START Extracted data

-- ==== Sys2Proof/Tests/Slice0.lean ====
section
/-!
SUPPORT. Tests on fixed values: ill-formed terms that WellFormed refuses, words of the spec that decode, steps whose
results the spec's rules and worked examples give, and, for every statement with hypotheses, states and operands that meet
them.
-/
namespace Sys2Proof.Tests
open Machine Claims

set_option Elab.async false

/-! ## Helpers -/

/-- A word of no rendezvous under guard g0. -/
def h0 : Hdr := ⟨false, 0, false⟩
/-- A rendezvous word under guard g0. -/
def hS : Hdr := ⟨true, 0, false⟩
/-- A word whose guard never holds. -/
def hN : Hdr := ⟨false, 0, true⟩
/-- A running cluster. -/
def up : Clu := { stat := .running }
/-- A running core with a few registers: s1 = 7, s2 = -1; a0:a1 = 0x100 and a2 = 5; e1 = 3; v1 all 1.0, v2 lane i = i. -/
def core1 : Core :=
  { c := up, vc := up, m := up, ec := up, s := (({} : Tbl Word).set 1 7).set 2 0xFFFFFFFF,
    a := (({} : Tbl Word).set 0 0x100).set 2 5, e := ({} : Tbl Word).set 1 3,
    v := (({} : Tbl Row).set 1 (splat 0x3F800000)).set 2 (mkRow fun i => BitVec.ofNat 32 i) }
/-- Core 0 of tile 0 as core1, at rc 320. -/
def s1 : State := State.modCore { now := 320 } 0 0 fun _ => core1
/-- The same with f applied to the core. -/
def on (f : Core → Core) : State := s1.modCore 0 0 f
/-- The same with f applied to the tile. -/
def onTile (f : Tile → Tile) : State := s1.modTile 0 f
/-- The same with f applied to the hub. -/
def onHub (f : Hub → Hub) : State := s1.modHub f
/-- In a bundle. -/
def inBundle (s : State) : State := { s with cur := { s.cur with bundle := true } }
/-- What exec answers next; the state of no core where it does not. -/
def after (i : Instr) (s : State) : State :=
  match exec i s with
  | .next t => t
  | _ => {}
/-- A register form. -/
def rr (d a b : BitVec 7) (f : BitVec 23 := 0) (c : BitVec 7 := 0) : RR := ⟨d, true, a, b, c, f⟩
/-- An immediate form. -/
def ri (d a : BitVec 7) (imm : Word) (f5 : BitVec 5 := 0) : RI := ⟨d, true, a, f5, imm⟩
/-- A memory form of base pair 0. -/
def mf (d : BitVec 7) (sz : BitVec 3) (off : BitVec 24 := 0) (x : BitVec 7 := 0) (ord : BitVec 2 := 0) : MemF :=
  ⟨d, true, 0, sz, false, ord, 0, x, off⟩
/-- A branch form. -/
def br (bk : BitVec 4) (disp : Word) (a : BitVec 7 := 0) : BrF := ⟨bk, a, 0, disp⟩
/-- An engine form with no semaphores. -/
def eng (md : BitVec 13 := 0) (a : BitVec 7 := 0x60) (b : BitVec 7 := 0x60) (c : BitVec 7 := 0x60) : EngF :=
  ⟨false, 0, false, 0, a, b, c, md⟩
/-- A row message. -/
def msg (seq : Word) (mpa : Mpa) (pay : List Row) : Msg := ⟨seq, mpa, 0, 0, 0, false, 0, 0, pay, [], [], false, false⟩
/-- A source on this module. -/
def src : Source := ⟨0, 1, 2, none⟩
/-- A store of lane 0 at home whose data are there. -/
def homeStore (lane : Option Nat) : PendStore :=
  { va := 0x100, mpa := 0x800000000100, win := none, lane := lane, data := some 7, g := false, rel := false, sc := 0,
    pc := 0, group := none, handle := 0, handlerWork := false }
/-- A running task on slot 0 and string 0. -/
def task1 : Task := { id := 7, prio := 0, stat := .running, slot := some 0, strings := [0] }
/-- A rig word. -/
def rw (hd : BitVec 6) (body : BitVec 52) : RigW := ⟨hd, body⟩

/-! ## WellFormed refuses -/

theorem test_wf_mdrain : (Instr.mdrain h0 (eng 0x1000)).wf = false := by decide
theorem test_wf_mdrainSend : (Instr.mdrainSend h0 (eng 0)).wf = false := by decide
theorem test_wf_xportDrain : (Instr.xportDrain (rw 0 0x100000000000)).wf = false := by decide
theorem test_wf_xportDark : (Instr.xportDark (rw 0 0)).wf = false := by decide
theorem test_wf_xportProbe : (Instr.xportProbe (rw 0 0x100000000000)).wf = false := by decide
theorem test_wf_xportOpen : (Instr.xportOpen (rw 0 0x200000000000)).wf = false := by decide
theorem test_wf_mziFail : (Instr.mziFail 0 288).wf = false := by decide
theorem test_wf_governor : (Instr.governorSample [0, 0, 0]).wf = false := by decide
theorem test_wf_row : (Instr.row src (msg 0 0 [0, 0])).wf = false := by decide
theorem test_wf_shortStore : (Instr.shortStore src (msg 0 0 [0, 0])).wf = false := by decide
theorem test_wf_shortAtomic : (Instr.shortAtomic src (msg 0 0 [0, 0])).wf = false := by decide
theorem test_wf_shortLoad : (Instr.shortLoad src (msg 0 0 [0, 0])).wf = false := by decide
theorem test_wf_reply : (Instr.reply src (msg 0 0 [0, 0])).wf = false := by decide
theorem test_wf_chunk : (Instr.chunk src (msg 0 0 (List.replicate 17 0))).wf = false := by decide
theorem test_wf_contribution : (Instr.reductionContribution src (msg 0 0 [0, 0])).wf = false := by decide
theorem test_wf_multicast : (Instr.multicastArrival src (msg 0 0 [0, 0])).wf = false := by decide

/-! ## Decoding: words of the spec's examples, bit by bit from R232, R233 and the opcode tables -/

theorem test_dec_add : decode (.cluster .c) 0x0000703D40000000 = .ok (.add h0 ⟨3, true, 1, 0x75, 0, 0⟩) := by rfl
theorem test_dec_addi : decode (.cluster .c) 0x0100706000000001 = .ok (.addi h0 (ri 3 3 1)) := by rfl
theorem test_dec_cmpi : decode (.cluster .c) 0x260040230000000F = .ok (.cmpi h0 ⟨2, false, 1, 3, 15⟩) := by rfl
theorem test_dec_exit : decode (.cluster .c) 0xC100000000000000 = .ok (.exit hS ⟨0, false, 0, 0, 0⟩) := by rfl
theorem test_dec_nop : decode (.cluster .c) 0xFF00000000000000 = .ok (.nop hS 0) := by rfl
theorem test_dec_loop : decode (.cluster .c) 0x71000E0000000008 = .ok (.loop h0 (br 0 8 7)) := by rfl
theorem test_dec_vfma : decode (.cluster .v) 0x0300B02081A40000 = .ok (.vfma h0 (rr 5 1 2 0x240000 3)) := by rfl
theorem test_dec_vrotm : decode (.cluster .v) 0x3C00D8910000012C = .ok (.vrotm h0 ⟨6, true, 0x44, 0x44, 0, 0x12C⟩) := by rfl
theorem test_dec_sst : decode (.cluster .m) 0x130E228500000080 = .ok (.sst h0 ⟨0x71, false, 5, 0, false, 2, 2, 0, 0x80⟩) := by rfl
theorem test_dec_mma : decode (.cluster .e) 0x1100043420000058 = .ok (.mma h0 ⟨false, 0, true, 0x0D, 4, 0, 0, 0x58⟩) := by rfl
theorem test_dec_cpy : decode (.cluster .e) 0x2000047818400400 = .ok (.cpy h0 ⟨false, 0, true, 0x1E, 3, 4, 0, 0x400⟩) := by rfl
theorem test_dec_rig : decode .rig 0x0471300001000000 = .ok (.rig (rw 7 0x1300001000000)) := by rfl
theorem test_dec_sigev : decode .rig 0x1871064000000000 = .ok (.sigev (rw 7 0x1064000000000)) := by rfl
theorem test_dec_reserved : decode (.cluster .c) 0x7E00000000000000 = .error (.reservedCommon 0x7E) := by rfl
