-- ==== Sys2Proof/Laws/PerInstr.lean ====
section
/-! SUPPORT. Statements about every command, one lemma a constructor. -/

namespace Sys2Proof.Laws.WellFormedFields

/-- The fields that a command stands for are a legal command: its operation code is one of the four, and every
must-be-zero field is zero (30_encoding.md R46, R49, R58). -/
def Statement (i : Instr) : Prop := i.wellFormed = true

theorem init (w h : Dim) : Statement (.init w h) := rfl
theorem set (x y : Dim) (c : Color) : Statement (.set x y c) := rfl
theorem get (x y : Dim) : Statement (.get x y) := rfl
theorem encode : Statement .encode := rfl

end Sys2Proof.Laws.WellFormedFields
end

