theorem State.blockBytes_blockOf (s : State) (k : Nat) (c : Color) :
    blockBytes (s.blockOf k c) = s.colorBlock k c := by
  simp only [blockBytes, State.blockOf, State.colorBlock, flatMap_bytes_tokensOf]

theorem State.streamBytes_docOf (s : State) : streamBytes s.docOf = s.encodeImage := by
  have hstrip : ∀ k, (s.stripOf k).flatMap blockBytes ++ [chDash] = s.stripBlock k := fun k => by
    simp only [State.stripOf, State.stripBlock, List.flatMap_map, State.blockBytes_blockOf]
  simp only [streamBytes, State.docOf, List.flatMap_map, hstrip, State.encodeImage, State.stripsFrom,
    List.range_eq_range', Nat.sub_zero]

theorem State.length_crbsFrom_zero (s : State) (k : Nat) (c : Color) : (s.crbsFrom k c 0).length = s.width.toNat := by
  simp [State.crbsFrom]

/-- R87: the color-run bytes of a color are data bytes. -/
theorem State.isData_of_mem_crbsFrom {s : State} {k : Nat} {c : Color} {x : Nat} {b : Byte}
    (h : b ∈ s.crbsFrom k c x) : isData b := by
  obtain ⟨y, -, rfl⟩ := List.mem_map.1 h
  exact s.toNat_crb_bounds k c y

/-- R81: a strip of no columns has no color. -/
theorem State.width_pos_of_mem_colors {s : State} {k : Nat} {c : Color} (h : c ∈ s.colors k) : 0 < s.width.toNat :=
  Nat.pos_of_ne_zero fun hw => by
    have hscan : s.scan k = [] := by simp [State.scan, hw]
    simp [State.colors, hscan, discover] at h

/-- R52: the blocks have tokens and their data bytes are color-run bytes. -/
theorem State.dataOk_docOf (s : State) : dataOk s.docOf := by
  intro strip hstrip b hb
  obtain ⟨k, -, rfl⟩ := List.mem_map.1 hstrip
  obtain ⟨c, hc, rfl⟩ := List.mem_map.1 hb
  refine ⟨tokensOf_ne_nil (List.ne_nil_of_length_pos ?_), fun t ht => ?_⟩
  · rw [State.length_crbsFrom_zero]; exact s.width_pos_of_mem_colors hc
  · exact State.isData_of_mem_crbsFrom (data_mem_of_mem_tokensOf ht)

/-- Settles O31: the document that has a strip block for each strip, in it a color block for each discovered color, and
in that the tokens of the color's maximal runs. -/
theorem streamMeetsGrammar : Obligations.StreamMeetsGrammar := by
  unfold Obligations.StreamMeetsGrammar
  refine fun s => ⟨s.docOf, s.streamBytes_docOf.symm, s.dataOk_docOf, by simp [State.docOf], fun k strip hk => ?_⟩
  obtain rfl : s.stripOf k = strip := by
    rw [State.docOf, List.getElem?_map, Option.map_eq_some_iff] at hk
    obtain ⟨j, hj, rfl⟩ := hk
    obtain ⟨_, hkj⟩ := List.getElem?_eq_some_iff.1 hj
    rw [← hkj, List.getElem_range]
  refine ⟨by simp [State.stripOf, State.blockOf, Function.comp_def], fun b hb => ?_⟩
  obtain ⟨c, -, rfl⟩ := List.mem_map.1 hb
  refine ⟨flatMap_expand_tokensOf _, neighboursOk_tokensOf _, fun n d hd => ?_⟩
  rw [← s.length_crbsFrom_zero k c]
  exact counted_bounds_of_mem_tokensOf hd

/-- The six kinds of byte (30_encoding.md R50). -/
def isStreamByte (b : Byte) : Prop :=
  b.toNat = 35 ∨ b.toNat = 33 ∨ (48 ≤ b.toNat ∧ b.toNat ≤ 57) ∨ (63 ≤ b.toNat ∧ b.toNat ≤ 126) ∨
    b.toNat = 36 ∨ b.toNat = 45

theorem isStreamByte_of_mem_dec {n : Nat} {b : Byte} (h : b ∈ dec n) : isStreamByte b :=
  .inr (.inr (.inl (isDigit_iff.1 (isDigit_of_mem_dec h))))

theorem isData.isStreamByte {b : Byte} (h : isData b) : isStreamByte b := .inr (.inr (.inr (.inl h)))

theorem isStreamByte_of_mem_token {t : Token} (ht : isData t.data) {b : Byte} (h : b ∈ t.bytes) : isStreamByte b := by
  cases t with
  | literal d => rw [List.mem_singleton.1 h]; exact ht.isStreamByte
  | counted n d =>
    simp only [Token.bytes, List.mem_cons, List.mem_append, List.not_mem_nil, or_false] at h
    rcases h with rfl | hn | rfl
    · exact .inr (.inl rfl)
    · exact isStreamByte_of_mem_dec hn
    · exact ht.isStreamByte

theorem isStreamByte_of_mem_block {b : Block} (hb : ∀ t ∈ b.2, isData t.data) {x : Byte} (h : x ∈ blockBytes b) :
    isStreamByte x := by
  simp only [blockBytes, List.mem_cons, List.mem_append, List.not_mem_nil, or_false, List.mem_flatMap] at h
  rcases h with rfl | (hn | ⟨t, ht, hx⟩) | rfl
  · exact .inl rfl
  · exact isStreamByte_of_mem_dec hn
  · exact isStreamByte_of_mem_token (hb t ht) hx
  · exact .inr (.inr (.inr (.inr (.inl rfl))))

/-- R50: a sentence of the grammar is made of the six kinds of byte. -/
theorem isStreamByte_of_mem_streamBytes {doc : List (List Block)} (hdoc : dataOk doc) {x : Byte}
    (h : x ∈ streamBytes doc) : isStreamByte x := by
  obtain ⟨strip, hs, hx⟩ := List.mem_flatMap.1 h
  rcases List.mem_append.1 hx with hx | hx
  · obtain ⟨b, hb, hx⟩ := List.mem_flatMap.1 hx
    exact isStreamByte_of_mem_block (hdoc strip hs b hb).2 hx
  · rw [List.mem_singleton.1 hx]
    exact .inr (.inr (.inr (.inr (.inr rfl))))

/-- Settles O30: the stream is a sentence of the grammar. -/
theorem streamByteKinds : Obligations.StreamByteKinds := by
  unfold Obligations.StreamByteKinds
  intro s b hb
  rw [← s.streamBytes_docOf] at hb
  exact isStreamByte_of_mem_streamBytes s.dataOk_docOf hb

end Sys2Proof.Machine

/-! ### The image commands: their words, their outcomes, and the pixels they leave (O8 to O13) -/

namespace Sys2Proof.Machine

/-! #### The answer `OK` -/

/-- R48: the code of `OK` is 0, so the word of an `OK` is its data. -/
theorem rspWord_ok (d : Color) : rspWord .ok d = BitVec.ofNat 32 d.toNat := by
  have := d.isLt
  apply BitVec.eq_of_toNat_eq
  rw [toNat_rspWord, BitVec.toNat_ofNat, Nat.mod_eq_of_lt (by omega)]
  simp [Status.code]

/-! #### The tests of the commands -/

theorem heightOk_iff {h : Dim} : heightOk h = true ↔ h.toNat % 6 = 0 := by simp [heightOk]

theorem heightOk_eq_false_iff {h : Dim} : heightOk h = false ↔ h.toNat % 6 ≠ 0 := by simp [heightOk]

theorem Params.fits_eq_false_iff {p : Params} {n : Nat} :
    p.fits n = false ↔ ∃ cap, p.pixcap = some cap ∧ cap < n := by
  simp [← Bool.not_eq_true, Params.fits_iff]

theorem State.inImage_eq_false_iff {s : State} {x y : Dim} :
    s.inImage x y = false ↔ s.width.toNat ≤ x.toNat ∨ s.height.toNat ≤ y.toNat := by
  rw [← Bool.not_eq_true, State.inImage_iff]
  omega

/-! #### The outcomes, one equation each -/

section
variable {w h x y : Dim} {c : Color} {s : State}

theorem exec_init_badHeight (hh : heightOk h = false) : exec (.init w h) s = .next (s.raise .errDim) := by
  simp [exec, execInit, hh]

theorem exec_init_tooLarge (hh : heightOk h = true) (hf : s.params.fits (cellCount w h) = false) :
    exec (.init w h) s = .next (s.raise .errCapacity) := by
  simp [exec, execInit, hh, hf]

theorem exec_init_ok (hh : heightOk h = true) (hf : s.params.fits (cellCount w h) = true) :
    exec (.init w h) s = .next ((s.newImage w h).respond .ok 0) := by
  simp [exec, execInit, hh, hf]

theorem exec_set_noImage (hv : s.valid = false) : exec (.set x y c) s = .next (s.raise .errNoImage) := by
  simp [exec, execSet, hv]

theorem exec_set_outside (hv : s.valid = true) (hxy : s.inImage x y = false) :
    exec (.set x y c) s = .next (s.raise .errBounds) := by
  simp [exec, execSet, hv, hxy]

theorem exec_set_ok (hv : s.valid = true) (hxy : s.inImage x y = true) :
    exec (.set x y c) s = .next ((s.pixWrite x.toNat y.toNat c).respond .ok 0) := by
  simp [exec, execSet, hv, hxy]

theorem exec_get_noImage (hv : s.valid = false) : exec (.get x y) s = .next (s.raise .errNoImage) := by
  simp [exec, execGet, hv]

theorem exec_get_outside (hv : s.valid = true) (hxy : s.inImage x y = false) :
    exec (.get x y) s = .next (s.raise .errBounds) := by
  simp [exec, execGet, hv, hxy]

theorem exec_get_ok (hv : s.valid = true) (hxy : s.inImage x y = true) :
    exec (.get x y) s = .next (s.respond .ok (s.pixRead x.toNat y.toNat)) := by
  simp [exec, execGet, hv, hxy]

end

/-- Settles O8: the three outcomes of `INIT`, the cells of the last by the law of the zero-fill. -/
theorem initConstructsImage : Obligations.InitConstructsImage := by
  unfold Obligations.InitConstructsImage
  refine fun w h s => ⟨by simp [encode, toNat_wordOf, CmdFields.ofInstr],
    fun hh => exec_init_badHeight (heightOk_eq_false_iff.2 hh),
    fun hh hcap => exec_init_tooLarge (heightOk_iff.2 hh) (Params.fits_eq_false_iff.2 hcap), fun hh hcap => ?_⟩
  refine ⟨_, exec_init_ok (heightOk_iff.2 hh) (Params.fits_iff.2 hcap), fun a ha => ?_, fun a ha => ?_⟩
  · exact (Memory.read_zeroFill _ _ _).trans (if_pos ha)
  · exact (Memory.read_zeroFill _ _ _).trans (if_neg (Nat.not_lt.2 ha))

/-- Settles O9: the three outcomes of `SET`, the cells of the last by the law of a write. -/
theorem setWritesOneCell : Obligations.SetWritesOneCell := by
  unfold Obligations.SetWritesOneCell
  refine fun x y c s hwf => ⟨by simp [encode, toNat_wordOf, CmdFields.ofInstr], exec_set_noImage,
    fun hv hxy => exec_set_outside hv (State.inImage_eq_false_iff.2 hxy), fun hv hx hy => ?_⟩
  refine ⟨_, exec_set_ok hv (State.inImage_iff.2 ⟨hx, hy⟩), ?_, fun a ha => ?_⟩
  · exact (Memory.read_write hwf _ _ _).trans (if_pos rfl)
  · exact (Memory.read_write hwf _ _ _).trans (if_neg ha)

/-- Settles O10: the three outcomes of `GET`. -/
theorem getReadsOneCell : Obligations.GetReadsOneCell := by
  unfold Obligations.GetReadsOneCell
  refine fun x y s => ⟨by simp [encode, toNat_wordOf, CmdFields.ofInstr], exec_get_noImage,
    fun hv hxy => exec_get_outside hv (State.inImage_eq_false_iff.2 hxy), fun hv hx hy => ?_⟩
  rw [exec_get_ok hv (State.inImage_iff.2 ⟨hx, hy⟩), State.respond, rspWord_ok]
  rfl

/-! #### One pixel written, the others left -/

/-- A read at another address than the one written gives what it gave before, canonical form or not. -/
theorem Memory.read_write_of_ne {a b : Nat} (h : b ≠ a) (m : Memory) (v : Color) :
    Memory.read (Memory.write m a v) b = Memory.read m b := by
  have hcons (l : Memory) : Memory.read (Memory.consCell a v l) b = Memory.read l b := by
    unfold Memory.consCell
    split
    · rfl
    · exact if_neg h
  induction m with
  | nil => exact hcons []
  | cons d m ih =>
    obtain ⟨e, u⟩ := d
    simp only [Memory.write]
    split
    · exact hcons _
    · split
      · rename_i hae
        exact (hcons m).trans (if_neg (hae ▸ h)).symm
      · simp only [Memory.read, ih]

/-- R32: in a canonical memory a pixel written reads as written. -/
theorem State.pixRead_pixWrite_same {s : State} (hwf : Memory.wf s.pix) (x y : Nat) (c : Color) :
    (s.pixWrite x y c).pixRead x y = c :=
  (Memory.read_write hwf _ _ _).trans (if_pos rfl)

/-- R31, R69: two pixels of the image have two cells, so one written leaves the other. -/
theorem State.pixRead_pixWrite_of_ne {s : State} {x y x' y' : Dim} (h : s.inImage x y = true)
    (h' : s.inImage x' y' = true) (hne : (x', y') ≠ (x, y)) (c : Color) :
    (s.pixWrite x.toNat y.toNat c).pixRead x'.toNat y'.toNat = s.pixRead x'.toNat y'.toNat :=
  Memory.read_write_of_ne (fun e => hne (Prod.ext_iff.2 (State.pixAddr_inj h' h e))) _ _

/-- Settles O13: a `SET` raises an error or writes its one pixel; and `GET` and `ENCODE` leave the whole image. -/
theorem pixelFrame : Obligations.PixelFrame := by
  unfold Obligations.PixelFrame
  refine ⟨fun x y c s t h => ?_, fun x y s t h => ?_, fun s t h => ?_, fun s t hb hrst h => ?_⟩
  · cases execMove_of_exec h with
    | raise => exact ⟨fun _ _ _ _ _ _ => rfl, fun _ => rfl⟩
    | set _ hv hxy =>
      exact ⟨fun _ _ x' y' hxy' hne => State.pixRead_pixWrite_of_ne hxy hxy' hne c,
        fun hbad => by simp [hv, hxy] at hbad⟩
  · cases execMove_of_exec h <;> rfl
  · obtain ⟨-, -, -, hp⟩ := (execMove_of_exec h).sameImage_of_encode
    exact hp
  · obtain ⟨-, -, -, hp⟩ := (stepMove_of_step h).sameImage_of_busy hb hrst
    exact hp

/-! #### A pixel that keeps its color -/

/-- An image exists with the pixel `(x, y)` in it, and that pixel has color `c`. -/
def State.shows (s : State) (x y : Dim) (c : Color) : Prop :=
  s.valid = true ∧ s.inImage x y = true ∧ s.pixRead x.toNat y.toNat = c

section
variable {x y : Dim} {c : Color} {s t : State} {i : Instr}

theorem State.shows.congr (h : s.shows x y c) (himg : s.sameImage t) : t.shows x y c := by
  obtain ⟨hv, hxy, hc⟩ := h
  obtain ⟨hv', hw, hh, hp⟩ := himg
  exact ⟨hv'.trans hv, by simpa only [State.inImage, hw, hh] using hxy, by rw [State.pixRead_congr hw hp, hc]⟩

/-- R67. -/
theorem State.shows.exec_get (h : s.shows x y c) : exec (.get x y) s = .next (s.respond .ok c) := by
  obtain ⟨hv, hxy, rfl⟩ := h
  exact exec_get_ok hv hxy

theorem exec_set_shows (hwf : Memory.wf s.pix) (hv : s.valid = true) (hxy : s.inImage x y = true) (c : Color) :
    ∃ t, exec (.set x y c) s = .next t ∧ t.shows x y c :=
  ⟨_, exec_set_ok hv hxy, hv, hxy, State.pixRead_pixWrite_same hwf _ _ c⟩

/-- The cell of a pixel of the new image is one of those filled with 0. -/
theorem exec_init_shows {w h : Dim} (hh : heightOk h = true) (hf : s.params.fits (cellCount w h) = true)
    (hx : x.toNat < w.toNat) (hy : y.toNat < h.toNat) : ∃ t, exec (.init w h) s = .next t ∧ t.shows x y 0 := by
  have hxy : (s.newImage w h).inImage x y = true := State.inImage_iff.2 ⟨hx, hy⟩
  exact ⟨_, exec_init_ok hh hf, rfl, hxy, (Memory.read_zeroFill _ _ _).trans (if_pos (State.pixAddr_lt hxy))⟩

/-- A command that neither constructs an image nor writes the pixel leaves its color. -/
theorem ExecMove.shows (h : ExecMove s i t) (hi : leavesPixel x y i = true) (hs : s.shows x y c) : t.shows x y c := by
  cases h with
  | raise => exact hs
  | init => simp [leavesPixel] at hi
  | @set x' y' c' hv hxy' =>
    obtain ⟨hv, hxy, hc⟩ := hs
    have hne : (x, y) ≠ (x', y') := fun e => by cases e; simp [leavesPixel] at hi
    exact ⟨hv, hxy, (State.pixRead_pixWrite_of_ne hxy' hxy hne c').trans hc⟩
  | get => exact hs
  | encode => exact hs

END Extracted data

Task prompt: All that belongs in the answer is the run of lines above from the line containing "theorem exec_get_noImage (hv" through the line containing "theorem exec_get_ok (hv", exactly as written.

Finished task:
theorem exec_get_noImage (hv : s.valid = false) : exec (.get x y) s = .next (s.raise .errNoImage) := by
  simp [exec, execGet, hv]

theorem exec_get_outside (hv : s.valid = true) (hxy : s.inImage x y = false) :
    exec (.get x y) s = .next (s.raise .errBounds) := by
  simp [exec, execGet, hv, hxy]

theorem exec_get_ok (hv : s.valid = true) (hxy : s.inImage x y = true) :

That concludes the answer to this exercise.